A Word from Our CEO on World Cancer Day

Author: Owen Sharp
One of the lasting memories I have of being a student nurse in Glasgow in the early 90s comes from the time I spent on the cancer wards. Many of the patients I cared for there were tough, working class Glaswegian workers, who although they were scared out of their wits, were facing their own mortality with incredible stoicism and bravery.

Some had clearly never spoken to anyone about their health for a very long time. The real tragedy for these men was that things could have been very different—if only they had sought help earlier. Many still have the idea that it’s not ‘manly’ to talk about their health problems, even when it comes to their cancer risk. And it’s has been estimated that 80 per cent of men won’t go and see a doctor unless their partner convinces them to do so.
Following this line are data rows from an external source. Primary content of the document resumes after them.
-- ==== Sys2Proof/Tests/Slice0.lean ====
section
/-! SUPPORT. Tests of one step each, their expected results from the vectors of spec/95_test_vectors.md, which each names;
the smoke tests of WellFormed; and for every statement with hypotheses a witness that meets them. -/

namespace Sys2Proof.Tests

open Sys2Proof Sys2Proof.Machine

/-! ### Small states -/

/-- One part of the state a step answers, if it answers one. -/
def resultOf {α : Type} (r : Result) (f : State → α) : Option α :=
  match r with
  | .next s => some (f s)
  | .fault _ => none
  | .refused _ => none

/-- The reset state with both cursors given. -/
def cursors (rcur wcur : Word) : State := { State.reset with rcur := rcur, wcur := wcur }

/-- The reset state with one sample slot given. -/
def oneSample (k : Nat) (v : Word) : State := { State.reset with sample := [(k, v)] }

/-- A drain in progress. -/
def draining (rcur : Word) (eI : Nat) (phase : Phase) (eIdx : Word) : State :=
  { State.reset with rcur := rcur, eBusy := true, eI := eI, ePhase := phase, eIdx := eIdx }

/-- The default parameters but for `MEM_ORDER = ra`. -/
def raParams : Config.Params := { Config.defaults with memOrder := .ra }

/-- The default parameters but for `SAMPLE_TEARING = true`. -/
def tearingParams : Config.Params := { Config.defaults with sampleTearing := true }

/-- Under `ra`, after the Producer's stores of slot 5 and of `WCUR`, neither seen by the Consumer. -/
def raState : State :=
  { State.resetWith raParams with
    sample := [(5, 0x3F800000)]
    wcur := 1
    ordering :=
      { rcur := { older := [], msg := View.start }
        wcur := { older := [(0, View.start)], msg := { rcur := 0, wcur := 1, sample := [(5, 1)] } }
        sample := [(5, [0])]
        producerView := { rcur := 0, wcur := 1, sample := [(5, 1)] }
        consumerView := View.start } }

/-! ### Well-formed commands: the nearest neighbours of X7 to X11 on either side -/

theorem test_wellFormed_rcst : Instr.wellFormed (.rcst 2048) = false ∧ Instr.wellFormed (.rcst 2047) = true := by decide
theorem test_wellFormed_wcst :
    Instr.wellFormed (.wcst 0xFFFFFFFF) = false ∧ Instr.wellFormed (.wcst 2048) = false ∧
    Instr.wellFormed (.wcst 2047) = true := by decide
theorem test_wellFormed_sld : Instr.wellFormed (.sld 2048) = false ∧ Instr.wellFormed (.sld 2047) = true := by decide
theorem test_wellFormed_sst :
    Instr.wellFormed (.sst 2048 1) = false ∧ Instr.wellFormed (.sst 2047 1) = true := by decide
theorem test_wellFormed_outld : Instr.wellFormed (.outld 128) = false ∧ Instr.wellFormed (.outld 127) = true := by decide
theorem test_wellFormed_noOperand :
    Instr.wellFormed .rcld = true ∧ Instr.wellFormed .wcld = true ∧ Instr.wellFormed .drain = true := by decide

/-! ### Decoding: the words of R84 and of 95_test_vectors.md section 2 -/

/-- E1. -/
theorem test_decode_rcld : decode .pPort 0x010000000000000000 = .command .rcld := by decide
/-- E2. -/
theorem test_decode_rcst : decode .pPort 0x02000007D000000000 = .command (.rcst 2000) := by decide
/-- E3. -/
theorem test_decode_wcld : decode .pPort 0x030000000000000000 = .command .wcld := by decide
/-- R115's example, the field written out in binary: `WCST 1365`, `op = 00000100`, `index = 0...010101010101`. -/
theorem test_decode_wcst :
    decode .pPort (0b00000100#8 ++ 0b00000000000000000000010101010101#32 ++ 0#32) = .command (.wcst 1365) := by decide
/-- E5. -/
theorem test_decode_sld : decode .pPort 0x050000000500000000 = .command (.sld 5) := by decide
/-- E10. -/
theorem test_decode_sst : decode .pPort 0x06000007FF7FA00001 = .command (.sst 2047 0x7FA00001) := by decide
/-- E7. -/
theorem test_decode_drain : decode .sPort 0x100000000000000000 = .command .drain := by decide
/-- E9. -/
theorem test_decode_outld : decode .sPort 0x110000007F00000000 = .command (.outld 127) := by decide
/-- R87 and section 2: the unused fields are ignored. -/
theorem test_decode_unusedFields : decode .pPort 0x01DEADBEEFCAFEF00D = .command .rcld := by decide
/-- X1 to X4, on both ports. -/
theorem test_decode_illegal :
    ∀ p ∈ [Port.pPort, Port.sPort], ∀ c ∈ [(0x00 : BitVec 8), 0x07, 0x12, 0xFF],
      decode p (c ++ (0#64)) = .rejected (.illegalOpcode c) := by decide
/-- X5 and X6. -/
theorem test_decode_wrongPort :
    decode .sPort 0x010000000000000000 = .rejected (.wrongPort 0x01) ∧
    decode .pPort 0x100000000000000000 = .rejected (.wrongPort 0x10) := by decide
/-- E6 and E8, as the opcode table numbers them; the table's match of an illegal opcode is no command. -/
theorem test_decodeTableWord :
    decodeTableWord 72 0x06000000053F800000 = some (.sst 5 0x3F800000) ∧
    decodeTableWord 72 0x110000000000000000 = some (.outld 0) ∧ decodeTableWord 72 0x120000000000000000 = none := by decide
/-- E4, E6, E11, the assembler's words. -/
theorem test_encode :
    encode (.wcst 0) = 0x040000000000000000 ∧ encode (.sst 5 0x3F800000) = 0x06000000053F800000 ∧
    encode (.sst 0 0x80000000) = 0x060000000080000000 := by decide

/-! ### Operands and words -/

/-- R119: the vectors of section 3.1. -/
theorem test_next :
    nextIndex 0 = 1 ∧ nextIndex 1023 = 1024 ∧ nextIndex 2046 = 2047 ∧ nextIndex 2047 = 0 := by decide
/-- S8. -/
theorem test_occupancyEstimate :
    occupancyEstimate 0 0 = 0 ∧ occupancyEstimate 0 5 = 2043 ∧ occupancyEstimate 100 2000 = 148 ∧
    occupancyEstimate 0 2047 = 1 := by decide
/-- R82: a performed `DRAIN` answers `RSP = {1, 0x00000001}`. -/
theorem test_responseWord : keepRunning.word = 0x100000001 ∧ rejected.word = 0 := by decide
/-- R123: `0x3F800000` is 1.0, sign 0, exponent 127, fraction 0. -/
theorem test_binary32Fields :
    binary32Sign 0x3F800000 = 0 ∧ binary32Exponent 0x3F800000 = 127 ∧ binary32Fraction 0x3F800000 = 0 ∧
    binary32Sign 0x80000000 = 1 := by decide
/-- S5: 0.1, 0.2, 0.3, 12.7, 12.8; and R122's `-0.0`. -/
theorem test_floatLiteral :
    binary32OfDecimal false 1 1 = 0x3DCCCCCD ∧ binary32OfDecimal false 2 1 = 0x3E4CCCCD ∧
    binary32OfDecimal false 3 1 = 0x3E99999A ∧ binary32OfDecimal false 127 1 = 0x414B3333 ∧
    binary32OfDecimal false 128 1 = 0x414CCCCD ∧ binary32OfDecimal true 0 0 = 0x80000000 := by decide
/-- R51: under `little` byte 0 is bits 7:0. -/
theorem test_platformBytes :
    platformBytes .little 0x11223344 = [0x44, 0x33, 0x22, 0x11] ∧
    platformBytes .big 0x11223344 = [0x11, 0x22, 0x33, 0x44] := by decide
/-- R91's examples. -/
theorem test_assemblyText :
    AsmLine.text { port := .pPort, op := .wcld, bind := some "w" } = "P: WCLD -> w" ∧
    AsmLine.text { port := .pPort, op := .wcst (.mod (.add (.name "w") (.lit 1)) .capacity), bind := none } =
      "P: WCST (w + 1) mod C" ∧
    AsmLine.text { port := .sPort, op := .outld (.lit 0), bind := some "y0" } = "S: OUTLD 0 -> y0" := by decide
/-- P1 line 9: `P: WCST (w + 1) mod C` with `w = 2` issues `0x040000000300000000`. -/
theorem test_assemblyIssue :
    (issueLine [("w", 2)]
      { port := .pPort, op := .wcst (.mod (.add (.name "w") (.lit 1)) .capacity), bind := none } State.reset).map
        State.pIn = some [0x040000000300000000] := by decide

/-! ### The commands, one step each -/

/-- R112's example. -/
theorem test_rcld :
    resultOf (exec .rcld (cursors 128 0)) (fun t => (t.pOut, t.rcur, t.wcur)) =
      some ([{ ok := true, data := 0x80 }], 128, 0) := by decide
/-- V13: performed though the cursor does not move by one. -/
theorem test_rcst :
    resultOf (exec (.rcst 2000) (cursors 5 7)) (fun t => (t.pOut, t.rcur, t.wcur)) =
      some ([{ ok := true, data := 0 }], 2000, 7) := by decide
/-- V14, X7. -/
theorem test_rcst_outOfRange :
    resultOf (exec (.rcst 0xFFFFFFFF) (cursors 5 7)) (fun t => (t.pOut, t.rcur)) =
      some ([{ ok := false, data := 0 }], 5) ∧
    resultOf (exec (.rcst 2048) (cursors 5 7)) (fun t => (t.pOut, t.rcur)) =
      some ([{ ok := false, data := 0 }], 5) := by decide
/-- V41's first response. -/
theorem test_wcld :
    resultOf (exec .wcld (cursors 3 2047)) (fun t => (t.pOut, t.rcur, t.wcur)) =
      some ([{ ok := true, data := 0x7FF }], 3, 2047) := by decide
/-- V15, V17. -/
theorem test_wcst :
    resultOf (exec (.wcst 10) (cursors 640 9)) (fun t => (t.pOut, t.rcur, t.wcur)) =
      some ([{ ok := true, data := 0 }], 640, 10) ∧
    resultOf (exec (.wcst 50) (cursors 0 100)) State.wcur = some 50 := by decide
/-- V12, X8. -/
theorem test_wcst_outOfRange :
    resultOf (exec (.wcst 0xFFFFFFFF) (cursors 5 7)) (fun t => (t.pOut, t.wcur)) =
      some ([{ ok := false, data := 0 }], 7) ∧
    resultOf (exec (.wcst 2048) (cursors 5 7)) (fun t => (t.pOut, t.wcur)) =
      some ([{ ok := false, data := 0 }], 7) := by decide
/-- V6, V7, V8: the slot as it is, a NaN pattern too; a slot not written holds 0. -/
theorem test_sld :
    resultOf (exec (.sld 5) (oneSample 5 0x3F800000)) State.pOut = some [{ ok := true, data := 0x3F800000 }] ∧
    resultOf (exec (.sld 4) (oneSample 5 0x3F800000)) State.pOut = some [{ ok := true, data := 0 }] ∧
    resultOf (exec (.sld 2047) (oneSample 2047 0x7FA00001)) State.pOut =
      some [{ ok := true, data := 0x7FA00001 }] := by decide
/-- X9. -/
theorem test_sld_outOfRange :
    resultOf (exec (.sld 2048) State.reset) State.pOut = some [{ ok := false, data := 0 }] := by decide
/-- V5, V16, and a zero written back leaves nothing listed. -/
theorem test_sst :
    resultOf (exec (.sst 5 0x3F800000) State.reset) (fun t => (t.pOut, t.sample, t.rcur, t.wcur)) =
      some ([{ ok := true, data := 0 }], [(5, 0x3F800000)], 0, 0) ∧
    resultOf (exec (.sst 3 0x41000000) (oneSample 3 0x41000000)) State.sample = some [(3, 0x41000000)] ∧
    resultOf (exec (.sst 3 0) (oneSample 3 0x41000000)) State.sample = some [] := by decide
/-- X10. -/
theorem test_sst_outOfRange :
    resultOf (exec (.sst 2048 1) State.reset) (fun t => (t.pOut, t.sample)) =
      some ([{ ok := false, data := 0 }], []) := by decide
/-- R140. -/
theorem test_drain :
    resultOf (exec .drain { cursors 7 9 with eI := 128, ePhase := .s }) (fun t => (t.eBusy, t.eI, t.ePhase)) =
      some (true, 0, .l) ∧
    resultOf (exec .drain { cursors 7 9 with eI := 128, ePhase := .s }) (fun t => (t.sOut, t.rcur, t.wcur)) =
      some ([], 7, 9) := by decide
/-- V26, X11. -/
theorem test_outld :
    resultOf (exec (.outld 127) { State.reset with out := [(127, 0x414CCCCD)] }) (fun t => (t.sOut, t.out)) =
      some ([{ ok := true, data := 0x414CCCCD }], [(127, 0x414CCCCD)]) ∧
    resultOf (exec (.outld 128) State.reset) State.sOut = some [{ ok := false, data := 0 }] := by decide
According to the Union for International Cancer Control (UICC), the result is that men often aren’t being diagnosed with serious or life-threatening illnesses until it’s too late. Across the world, men die an average six years younger than women, and for reasons that are largely preventable.
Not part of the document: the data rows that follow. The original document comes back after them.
-- ==== Sys2Proof/Machine/Regs.lean ====
section
/-! DEFINITION. The registers of the GK6440, field by field, as the tables of spec/ give them: for each register its block
type (R64), offset, stride, count, width, power domain and reset domain; for each field its register, lowest bit, width,
access code (R12), reset value and what keeps it through a reset. Reserved bits have no field: they read 0 and writes to
them are dropped (R13). -/

namespace Sys2Proof.Machine

/-- The block types of R64 (spec/03_grist_map.md). -/
inductive Block where
  | grist
  | rcp
  | mash
  | qm
  | jsa
  | intake
  | codec
  | tun
  | screen
  | underback
  | grantBuf
  | headPort
  | sequencer
  | kiln
  | motion
  | encoders
  | camera
  | isp
  | gravity
  | sightGlass
  | time
  | ethernet
  | wortLane
  | wortPort
  | trio
  | hierarchy
  | ddr
  | sparge
  | flash
  | cask
  | fence
  | telemetry
  | usb
  | viewport
  deriving DecidableEq, Repr

/-- The TYPE code of a block (R64). -/
def Block.code : Block → Nat
  | .grist => 0x0001
  | .rcp => 0x0002
  | .mash => 0x0003
  | .qm => 0x0004
  | .jsa => 0x0005
  | .intake => 0x0006
  | .codec => 0x0010
  | .tun => 0x0011
  | .screen => 0x0012
  | .underback => 0x0013
  | .grantBuf => 0x0014
  | .headPort => 0x0015
  | .sequencer => 0x0016
  | .kiln => 0x0017
  | .motion => 0x0020
  | .encoders => 0x0021
  | .camera => 0x0022
  | .isp => 0x0023
  | .gravity => 0x0024
  | .sightGlass => 0x0025
  | .time => 0x0030
  | .ethernet => 0x0031
  | .wortLane => 0x0033
  | .wortPort => 0x0032
  | .trio => 0x0034
  | .hierarchy => 0x0035
  | .ddr => 0x0040
  | .sparge => 0x0041
  | .flash => 0x0042
  | .cask => 0x0043
  | .fence => 0x0044
  | .telemetry => 0x0045
  | .usb => 0x0046
  | .viewport => 0x0047

/-- A power or reset domain of a register: PD_AON (reset by every warm reset, or by power-on only), one switched domain,
or the switched domain `base + mult * instance` (R11, R54). -/
inductive Dom where
  | aon
  | aonPor
  | pd (n : Nat)
  | per (base mult : Nat)
  deriving DecidableEq, Repr

/-- The access codes of R12. -/
inductive Access where
  | ro | rw | wo | w1c | w1s | sc | rws | rwk
  deriving DecidableEq, Repr

/-- What a field survives: nothing beyond its register's reset domain (`dom`), every warm reset (`sticky`), every warm reset
as a latched strap (`strap`), every reset (`fuse`), or every reset while the Kiln seal holds (`kiln`). -/
inductive Keep where
  | dom | sticky | strap | fuse | kiln
  deriving DecidableEq, Repr
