-- ==== Sys2Proof/Machine/Camera.lean ====
section
/-! DEFINITION. Camera ports, exposure triggers, the ISP pipes' six stages, frames lost and stale, and the statistics records
(spec/14_inspection_capture.md, R255-R272). -/

namespace Sys2Proof.Machine

/-! ## Ports -/

/-- Camera port `x`. -/
def State.cam (s : State) (x : Nat) : Cam := look {} s.cams x
def State.setCam (s : State) (x : Nat) (m : Cam) : State := { s with cams := store {} s.cams x m }

/-- A field of the CAMERA section of port `x`. -/
def State.cf (s : State) (x o n : Nat) : Nat := s.sf 0x0040 x o n

/-- The ISP pipe of port `x`, the port's place in it, and a field of its block of the ISP section (R268). -/
def State.pipeOf (s : State) (x : Nat) : Nat := s.cf x 3 1
def State.portPlace (s : State) (x : Nat) : Nat := if s.sf 0x0041 (s.pipeOf x) 1 1 = x then 0 else 1
def State.ispf (s : State) (x o n : Nat) : Nat := s.sf 0x0041 (s.pipeOf x) (0x40 + 64 * s.portPlace x + o) n

/-- Bits per pixel of a data type (R255), 0 for any other. -/
def dtBits (dt : Nat) : Nat := if dt = 0x24 then 24 else if dt = 0x2B then 10 else if dt = 0x2C then 12 else if dt = 0x2D then 14 else 0

/-- Exposures per device frame in press lines (R259), and the frame of a covered line. -/
def State.frameSpan (s : State) (x : Nat) : Nat := s.cf x 2 1 * s.cf x 8 2
def State.frameOf (s : State) (x c : Nat) : Nat := c / max 1 (s.frameSpan x) * s.frameSpan x

/-- The stream of a virtual channel. -/
def State.streamOf (s : State) (x vc : Nat) : Option Nat :=
  (List.range (min 3 (s.cf x 1 1))).find? (fun i => s.cf x (0x20 + 8 * i) 1 == vc)

/-- The data type of the port's streams, and the rows its lines carry. -/
def State.camDt (s : State) (x : Nat) : Nat := s.cf x 0x21 1
def State.rowsUsed (s : State) (x : Nat) : List Nat :=
  if s.camDt x = 0x24 then [0, 1, 2] else (List.range (min 3 (s.cf x 1 1))).map (fun i => s.cf x (0x22 + 8 * i) 1)

/-- Lines by which row `r` is delayed; components of one RGB888 row are not (R262). -/
def State.rowDly (s : State) (x r : Nat) : Nat := if s.camDt x = 0x24 then 0 else s.ispf x (0xA + r) 1

/-- Is the port working: configured, powered with its pipe, not fenced? -/
def State.camOn (s : State) (x : Nat) : Bool :=
  decide (x < 8) && s.hasSect 0x0040 x && s.hasSect 0x0041 (s.pipeOf x) && s.powered (106 + x) && s.powered (114 + s.pipeOf x) &&
  !s.fenced 7 x

/-! ## Lost frames (R270) -/

/-- The ranges in use: first column, count, target device, channel. -/
def State.ranges (s : State) (x : Nat) : List (Nat × Nat × Nat × Nat) :=
  (List.range 16).map (fun j => (s.cf x (0x40 + 8 * j) 2, s.cf x (0x42 + 8 * j) 2, s.cf x (0x44 + 8 * j) 2, s.cf x (0x46 + 8 * j) 1))

/-- A notice, record or line to each range in use. -/
def State.toRanges (s : State) (x : Nat) (f : Nat → Nat × Nat × Nat × Nat → Out) : State :=
  s.each 16 (fun s j => let r := (s.ranges x).getD j (0, 0, 0, 0); if r.2.1 = 0 then s else s.out (f j r))

/-- Frame `f` of port `x`, open or yet to open, is lost with a cause; it leaves the open frames and the encoder lane, and each range has
its notice. A frame whose record was sent, or that was lost before, is not lost again. -/
def State.loseOne (s : State) (x f cause : Nat) : State :=
  let m := s.cam x
  if f < m.top && !m.frames.any (fun g => g.no == f) then s
  else
    let s := s.setCam x { m with frames := m.frames.filter (fun g => g.no != f), top := max m.top (f + 1) }
    let s := (s.bump .CAM_LOST_COUNT 1 x).set .CAM_LOST_CAUSE cause x
    (s.encDrop x f).toRanges x (fun j r => .wort "lostNotice" [r.2.2.1, r.2.2.2, x, j, f])

/-- A frame is lost, and with it the frame before it if that still needs its row lines (R266). -/
def State.loseFrame (s : State) (x f cause : Nat) : State :=
  let needs := (s.rowsUsed x).any (fun r => s.rowDly x r != 0)
  let before := (s.cam x).frames.find? (fun g => g.no + s.frameSpan x == f && needs && decide (g.sent < s.cf x 8 2))
  let s := s.loseOne x f cause
  match before with
  | some g => s.loseOne x g.no 6
  | none => s

/-- Every open frame lost with one cause. -/
def State.loseAll (s : State) (x cause : Nat) : State :=
  (s.cam x).frames.foldl (fun s g => s.loseOne x g.no cause) s

/-- A port fenced (R270): its triggers stop at once; when the fence is lifted it waits for the camera's next frame start. -/
def State.stopCam (s : State) (x : Nat) : State :=
  let s := s.loseAll x 7
  (s.setCam x { s.cam x with planned := [], next := 0, trigs := [], cur := [(none, 0), (none, 0), (none, 0)], rows := [] }).off
    .CAM_STATUS_PAIRED x
def State.fenceCam (s : State) (x cause : Nat) : State := (s.recordFence 7 x cause).stopCam x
It doesn’t have to be this way. Prostate cancer – the most common non-skin cancer in the United States, affects 1 in 9 men with African-American men being 74% more likely to develop prostate cancer. If it is detected early, then the chance of surviving beyond five years is 99 percent. For men under 50, the number one cancer risk is testicular cancer. Again, if it is caught and treated early, the odds of survival are very high. But men will only notice something is not right if they are vigilant about regularly checking themselves.

If we’re going to improve the length and quality of men’s lives then we really need to start shifting these outdated attitudes and begin taking this issue seriously.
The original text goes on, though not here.